基于非制冷微机电系统的压电谐振红外探测器利用光热-压电耦合实现高灵敏度、波长选择性检测。其紧凑、低功耗和易于集成的设计确保了在嘈杂环境中的稳定性能，在复杂条件下实现了先进的红外传感和处理。本文综述了压电谐振红外探测器的两种工作机理及其最新研究成果。它概述了使用氮化镓（GaN），氧化锌（ZnO）和铌酸锂（LiNbO3）等材料制造的压电谐振红外探测器。随后，我们讨论了氮化铝（AlN）探测器的性能增强，重点是红外吸收，热阻，探测灵敏度和潜在的应用。最后，我们提出了压电谐振红外探测器面临的潜在挑战，并概述了未来的研究方向。
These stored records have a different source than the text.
-- ==== Sys2Proof/Decode.lean ====
section
/-! DEFINITION. Words to terms and back (spec/03 R85 to R109, and the encoding tables of chapters 06 to 10). `parse` pulls the
fields out of a word once; `encode` lays a term out; `decode` accepts a word exactly when its term is well formed and encodes
to that word, so that every reserved bit is checked by comparison (step 3 of R108). -/

namespace Sys2Proof

/-! ## Codes of the closed lists -/

/-- SUB[3:0] of SCMP and ICMP (R194). -/
def Cc.code : Cc → Nat
  | .eq => 0 | .ne => 1 | .lt => 2 | .le => 3 | .gt => 4 | .ge => 5 | .ltu => 6 | .leu => 7 | .gtu => 8 | .geu => 9
def Cc.ofCode (n : Nat) : Option Cc :=
  match n with
  | 0 => some .eq | 1 => some .ne | 2 => some .lt | 3 => some .le | 4 => some .gt
  | 5 => some .ge | 6 => some .ltu | 7 => some .leu | 8 => some .gtu | 9 => some .geu
  | _ => none

/-- SUB[2:0] of the integer forms (R199). -/
def ITy.code : ITy → Nat
  | .s32 => 0 | .n32 => 1 | .s64 => 2 | .n64 => 3 | .s8x4 => 4 | .n8x4 => 5
def ITy.ofCode (n : Nat) : Option ITy :=
  match n with
  | 0 => some .s32 | 1 => some .n32 | 2 => some .s64 | 3 => some .n64 | 4 => some .s8x4 | 5 => some .n8x4
  | _ => none

/-- SUB[5:4] of IMUL (R202). -/
def MulPart.code : MulPart → Nat
  | .lo => 0 | .hi => 1 | .wide => 2
def MulPart.ofCode (n : Nat) : Option MulPart :=
  match n with
  | 0 => some .lo | 1 => some .hi | 2 => some .wide
  | _ => none

/-- TY of the float forms (R209). -/
def FTy.code : FTy → Nat
  | .f32 => 0 | .f16x2 => 1 | .bf16x2 => 2
def FTy.ofCode (n : Nat) : Option FTy :=
  match n with
  | 0 => some .f32 | 1 => some .f16x2 | 2 => some .bf16x2
  | _ => none

/-- The rounding field (R209, R217). -/
def Rm.code : Rm → Nat
  | .rn => 0 | .rz => 1 | .ru => 2 | .rd => 3 | .dyn => 4 | .rs => 5
def Rm.ofCode (n : Nat) : Option Rm :=
  match n with
  | 0 => some .rn | 1 => some .rz | 2 => some .ru | 3 => some .rd | 4 => some .dyn | 5 => some .rs
  | _ => none

/-- SUB[3:0] of FCMP (R212). -/
def Fcc.code : Fcc → Nat
  | .eq => 0 | .ne => 1 | .lt => 2 | .le => 3 | .gt => 4 | .ge => 5 | .num => 6 | .nan => 7
def Fcc.ofCode (n : Nat) : Option Fcc :=
  match n with
  | 0 => some .eq | 1 => some .ne | 2 => some .lt | 3 => some .le
  | 4 => some .gt | 5 => some .ge | 6 => some .num | 7 => some .nan
  | _ => none

/-- Type codes of CVT, PACK, UNPACK (R218). -/
def NTy.code : NTy → Nat
  | .s32 => 1 | .n32 => 2 | .f32 => 3 | .f16 => 4 | .bf16 => 5 | .e4m3 => 6 | .e5m2 => 7
  | .s8 => 8 | .n8 => 9 | .s4 => 10 | .n4 => 11 | .e2m1 => 12 | .s64 => 13 | .n64 => 14
def NTy.ofCode (n : Nat) : Option NTy :=
  match n with
  | 1 => some .s32 | 2 => some .n32 | 3 => some .f32 | 4 => some .f16 | 5 => some .bf16 | 6 => some .e4m3
  | 7 => some .e5m2 | 8 => some .s8 | 9 => some .n8 | 10 => some .s4 | 11 => some .n4 | 12 => some .e2m1
  | 13 => some .s64 | 14 => some .n64
  | _ => none

/-- OP of REDG and SCANG (R226). -/
def RedOp.code : RedOp → Nat
  | .add => 0 | .min => 1 | .max => 2 | .and => 3 | .or => 4 | .xor => 5
def RedOp.ofCode (n : Nat) : Option RedOp :=
  match n with
  | 0 => some .add | 1 => some .min | 2 => some .max | 3 => some .and | 4 => some .or | 5 => some .xor
  | _ => none

/-- TY of REDG and SCANG (R226). -/
def RedTy.code : RedTy → Nat
  | .s32 => 0 | .n32 => 1 | .f32 => 2
def RedTy.ofCode (n : Nat) : Option RedTy :=
  match n with
  | 0 => some .s32 | 1 => some .n32 | 2 => some .f32
  | _ => none

/-- OP5[2:0] of ATOM (R238). -/
def AtomOp.code : AtomOp → Nat
  | .add => 0 | .min => 1 | .max => 2 | .and => 3 | .or => 4 | .xor => 5 | .exch => 6
def AtomOp.ofCode (n : Nat) : Option AtomOp :=
  match n with
  | 0 => some .add | 1 => some .min | 2 => some .max | 3 => some .and | 4 => some .or | 5 => some .xor
  | 6 => some .exch
  | _ => none

/-- SUB[1:0] of SHFL (R225). -/
def ShflRule.code : ShflRule → Nat
  | .from => 0 | .lag => 1 | .lead => 2 | .pair => 3
def ShflRule.ofCode (n : Nat) : Option ShflRule :=
  match n with
  | 0 => some .from | 1 => some .lag | 2 => some .lead | 3 => some .pair
  | _ => none

/-- SUB of SMOV (R194). -/
def SmovKind.code : SmovKind → Nat
  | .ss => 0 | .sv => 1 | .vs => 2 | .sl => 3
def SmovKind.ofCode (n : Nat) : Option SmovKind :=
  match n with
  | 0 => some .ss | 1 => some .sv | 2 => some .vs | 3 => some .sl
  | _ => none

/-- SUB of SETEM (R187). -/
def SetemKind.code : SetemKind → Nat
  | .v => 0 | .p => 1 | .s => 2
def SetemKind.ofCode (n : Nat) : Option SetemKind :=
  match n with
  | 0 => some .v | 1 => some .p | 2 => some .s
  | _ => none

/-- SUB of VOTE: [1:0] operation, [3:2] destination (R187). -/
def VoteKind.code : VoteKind → Nat
  | .someP => 0 | .everyP => 1 | .someS => 8 | .everyS => 9 | .bitsV => 6 | .bitsS => 10
def VoteKind.ofCode (n : Nat) : Option VoteKind :=
  match n with
  | 0 => some .someP | 1 => some .everyP | 8 => some .someS | 9 => some .everyS | 6 => some .bitsV | 10 => some .bitsS
  | _ => none

/-- SUB of RBQ (R187). -/
def RbqSel.code : RbqSel → Nat
  | .own => 0 | .pool => 1 | .wait => 2
def RbqSel.ofCode (n : Nat) : Option RbqSel :=
  match n with
  | 0 => some .own | 1 => some .pool | 2 => some .wait
  | _ => none

/-- SUB of MOVI (R201). -/
def MoviTy.code : MoviTy → Nat
  | .s32 => 0 | .n32 => 1 | .f32 => 2 | .raw => 3
def MoviTy.ofCode (n : Nat) : Option MoviTy :=
  match n with
  | 0 => some .s32 | 1 => some .n32 | 2 => some .f32 | 3 => some .raw
  | _ => none

/-- SUB of PMOV (R208). -/
def PmovKind.code : PmovKind → Nat
  | .pp => 0 | .vp => 1 | .pv => 2
def PmovKind.ofCode (n : Nat) : Option PmovKind :=
  match n with
  | 0 => some .pp | 1 => some .vp | 2 => some .pv
  | _ => none

/-- SUB[1:0] of RNG (R228). -/
def RngKind.code : RngKind → Nat
  | .n32 => 0 | .f32 => 1 | .getc => 2 | .setc => 3
def RngKind.ofCode (n : Nat) : Option RngKind :=
  match n with
  | 0 => some .n32 | 1 => some .f32 | 2 => some .getc | 3 => some .setc
  | _ => none

/-- SUB[1:0] of CPY (R249). -/
def CpyMode.code : CpyMode → Nat
  | .g2t => 0 | .t2g => 1 | .t2t => 2
def CpyMode.ofCode (n : Nat) : Option CpyMode :=
  match n with
  | 0 => some .g2t | 1 => some .t2g | 2 => some .t2t
  | _ => none

/-- SUB[2:0] of COLL (R256). -/
def CollKind.code : CollKind → Nat
  | .allreduce => 0 | .redscat => 1 | .allgather => 2 | .bcast => 3 | .barrier => 4
def CollKind.ofCode (n : Nat) : Option CollKind :=
  match n with
  | 0 => some .allreduce | 1 => some .redscat | 2 => some .allgather | 3 => some .bcast | 4 => some .barrier
  | _ => none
本文章由计算机程序翻译，如有差异，请以英文原文为准。

求助全文

约1分钟内获得全文求助全文

来源期刊

Infrared Physics & Technology 物理-光学

CiteScore

5.70

自引率

12.10%

发文量

400

审稿时长

67 days

期刊介绍： The Journal covers the entire field of infrared physics and technology: theory, experiment, application, devices and instrumentation. Infrared'' is defined as covering the near, mid and far infrared (terahertz) regions from 0.75um (750nm) to 1mm (300GHz.) Submissions in the 300GHz to 100GHz region may be accepted at the editors discretion if their content is relevant to shorter wavelengths. Submissions must be primarily concerned with and directly relevant to this spectral region. Its core topics can be summarized as the generation, propagation and detection, of infrared radiation; the associated optics, materials and devices; and its use in all fields of science, industry, engineering and medicine. Infrared techniques occur in many different fields, notably spectroscopy and interferometry; material characterization and processing; atmospheric physics, astronomy and space research. Scientific aspects include lasers, quantum optics, quantum electronics, image processing and semiconductor physics. Some important applications are medical diagnostics and treatment, industrial inspection and environmental monitoring.